Monday, December 11, 2006

Australian Soldiers in Iraq not Allowed to Blog

Inexcusable bureaucratic heavy-handedness:

"The Australian Defence Force has banned soldiers from writing online journals and has deleted blogs from troops serving in Iraq. Critics say the soldiers are being denied the very freedoms they are fighting for.

The blogs were destroyed in September, hours after pictures of Australian soldiers playing with guns surfaced on the internet in the days before the inquiry into Private Jake Kovco's death in Baghdad.
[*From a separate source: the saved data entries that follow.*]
/-- OtpCommands: a SEAL of slot 0 of region 1, whose digest words stand from 0x4C on. -/
theorem test_met_OtpSeal :
    let seals := fun (s : State) => { s with otp := { s.otp with cmd := some ⟨.seal (1 : Fin 6) (0 : Fin 2), none⟩ } }
    let s := seals (burnt [(0x41, 7#32)] ready)
    let dig := digestOf 1 0 (s.slotRead 1 0)
    let d := fun (i : Nat) => dig.getD i 0
    let weak := { s with otp := { s.otp with weak1 := [(0x44, 8#32)] } }
    let clash := seals (burnt [(0x41, 7#32), (0x4D, ~~~ d 1)] ready)
    let isWeak := fun (s : State) (w : Nat) => s.otpLow 0 w ≠ s.otpStrong 0 w ∨ s.otpLow 1 w ≠ s.otpStrong 1 w
    let bad := fun (fails : List (Nat × Word × Word)) (i : Nat) =>
      d i &&& (failBits fails (0x4C + i)).1 &&& ~~~ s.otpStrong 0 (0x4C + i) ≠ 0
        ∨ d i &&& (failBits fails (0x4C + i)).2 &&& ~~~ s.otpStrong 1 (0x4C + i) ≠ 0
        ∨ s.otpLow 0 (0x4C + i) &&& ~~~ d i ≠ 0 ∨ s.otpLow 1 (0x4C + i) &&& ~~~ d i ≠ 0
    s.otp.cmd = some ⟨.seal (1 : Fin 6) (0 : Fin 2), none⟩ ∧ s.seqRun = false ∧ slotBase 1 0 + slotWords 1 - 4 = 0x4C
      ∧ isWeak weak (slotBase 1 0 + 4) ∧ (∀ j, j < 4 → ¬ isWeak weak (slotBase 1 0 + j))
      ∧ (∀ i, i < slotWords 1 - 4 → ¬ isWeak s (slotBase 1 0 + i) ∧ ¬ isWeak clash (slotBase 1 0 + i))
      ∧ clash.otpWord (0x4C + 1) &&& ~~~ (digestOf 1 0 (clash.slotRead 1 0)).getD 1 0 ≠ 0
      ∧ (∀ i, i < 4 → ¬ s.otpWord (0x4C + i) &&& ~~~ d i ≠ 0 ∧ ¬ bad [] i)
      ∧ bad [(0x4E, d 2, 0)] 2 ∧ (∀ j, j < 2 → ¬ bad [(0x4E, d 2, 0)] j)
      ∧ ((4#32 &&& (failBits [(0x011, 0, 4#32)] 0x011).2 &&& ~~~ s.otpStrong 1 0x011) ≠ 0)
      ∧ (∀ i, i < 4 → ¬ bad [(0x011, 0, 4#32)] i) := by
  intros
  repeat' apply And.intro
  all_goals decide +kernel +revert

theorem test_met_otp_host_is_not_pair3 : Master.host ≠ .pair 3 := Master.noConfusion

/-! ## The whole machine -/

theorem test_met_InstructionWordsRoundTrip : (KInstr.mul .mac 2 6 6).legal = true
    ∧ decodeK 0x119C2006#32 = some (.load .lw 6 7 6) := by decide +kernel

theorem test_met_StepKeepsCanonicalForm : State.reset.canonical = true
    ∧ (match step State.reset with | .next t => t.canonical | _ => false) = true := by decide +kernel

theorem test_met_BurnedBitsStay :
    let s := { ready with otp := { ready.otp with strong0 := [(5, 0x80000001#32)] }, pending := [.powerRemoval] }
    (s.otpStrong 0 5).getLsbD 31 = true ∧ (match step s with | .next t => t.power.off | _ => false) = true := by
  decide +kernel

end Sys2Proof.Tests
end

section
/-!
PROOFS. The register table, whose fields lie apart, and the registers at reset (00 R4, R8); O57.
-/

namespace Sys2Proof.Machine

/-! ## The register table: fields lie apart, and what kind some registers are of (00 R4, R8) -/

/-- The bits of a field end in the word, and two fields share none. -/
def RegKind.sound (k : RegKind) : Bool :=
  k.fields.all (fun f => decide (f.lo + f.w ≤ 32))
    && decide (k.fields.Pairwise fun f e => f.lo + f.w ≤ e.lo ∨ e.lo + e.w ≤ f.lo)

/-- Every kind of the register tables is sound. -/
theorem kindsAt_sound (off : Nat) : (kindsAt off).all RegKind.sound = true := by
  unfold kindsAt
  split
  case h_17 =>
    split
    · decide +kernel
    · rfl
  all_goals decide +kernel

/-- The fields of a register lie apart and end in the word. -/
theorem kindAt_sound {off : Nat} {k : RegKind} (h : kindAt off = some k) :
    (∀ f ∈ k.fields, f.lo + f.w ≤ 32)
      ∧ k.fields.Pairwise fun f e => f.lo + f.w ≤ e.lo ∨ e.lo + e.w ≤ f.lo := by
  have hk : k.sound = true := List.all_eq_true.1 (kindsAt_sound off) k (List.mem_of_find?_eq_some h)
  simpa [RegKind.sound] using hk

/-- The kind of the registers of the event map. -/
def eventMapKind : RegKind := ⟨A.EVT_MAPe 0, [(256, 0x4)], [⟨0, 6, .rw, 0x0⟩, ⟨6, 1, .rw, 0x0⟩, ⟨8, 4, .rw, 0x0⟩]⟩

theorem kindAt_EVT_MAPe {e : Nat} (he : e < 256) : kindAt (A.EVT_MAPe e) = some eventMapKind := by
  have hb : A.EVT_MAPe e / 0x10000 = 4 := by simp only [A.EVT_MAPe]; omega
  have hh : eventMapKind.has (A.EVT_MAPe e) = true := by
    have ha : A.EVT_MAPe e = A.EVT_MAPe 0 + e * 4 := by simp only [A.EVT_MAPe]
    simp [RegKind.has, RegKind.hasFrom, eventMapKind, ha, he]
  unfold kindAt kindsAt
  rw [hb]
  exact List.find?_cons_of_pos hh

/-- The word of an entry of the event map after reset: VECTOR is the event modulo 64. -/
theorem resetWord_EVT_MAPe {e : Nat} (he : e < 256) : resetWord (A.EVT_MAPe e) = BitVec.ofNat 32 (e % 64) := by
  have hi : indexedReset (A.EVT_MAPe e) = e % 64 := by
    have ha : A.EVT_MAPe e = 0x40000 + e * 4 := rfl
    unfold indexedReset
    rw [if_neg (by omega), if_pos (by omega)]
    omega
  rw [resetWord, kindAt_EVT_MAPe he]
  simp only [hi]
  rw [show eventMapKind.resetNat = 0 by decide, Nat.zero_add]

/-! ## The state at reset (00 R8) -/

/-- No register is listed at reset: each holds its reset word. -/
theorem State.reset_reg (a : Nat) : State.reset.reg a = resetWord a := rfl

theorem State.reset_eventMap {e : Nat} (he : e < 256) :
    State.reset.g (F.EVT_MAPe_VECTOR e) = e % 64 ∧ State.reset.bit (F.EVT_MAPe_MSI e) = false := by
  have hm : e % 64 < 2 ^ 32 := by omega
  constructor
  · simp only [State.g, F.EVT_MAPe_VECTOR, State.reset_reg, resetWord_EVT_MAPe he, Word.field, BitVec.toNat_ofNat,
      Nat.mod_eq_of_lt hm]
    omega
  · simp only [State.bit, State.g, F.EVT_MAPe_MSI, State.reset_reg, resetWord_EVT_MAPe he, Word.field,
      BitVec.toNat_ofNat, Nat.mod_eq_of_lt hm, beq_eq_false_iff_ne]
    omega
Australia's leading defence think-tank, a civil libertarian and an internet expert have blasted the move as heavy-handed, saying it denied freedom of speech and destroyed Australian history. "This shows how far behind the times the ADF is," Australian Council for Civil Liberties president Terry O'Gorman said. "If the American army allows blogs, why doesn't the Australian army? If it does not pose a security threat, why are these soldiers being denied the rights of democracy that they are fighting for?"

Source


The above sounds like a good argument for posting on blogspot to me. Blogspot have a very strong (though not cast-iron) policy of "delete nothing". And it helps us to understand anonymous blogging. I use my own real name and am open about my particulars but I seem to be in a minority in doing that.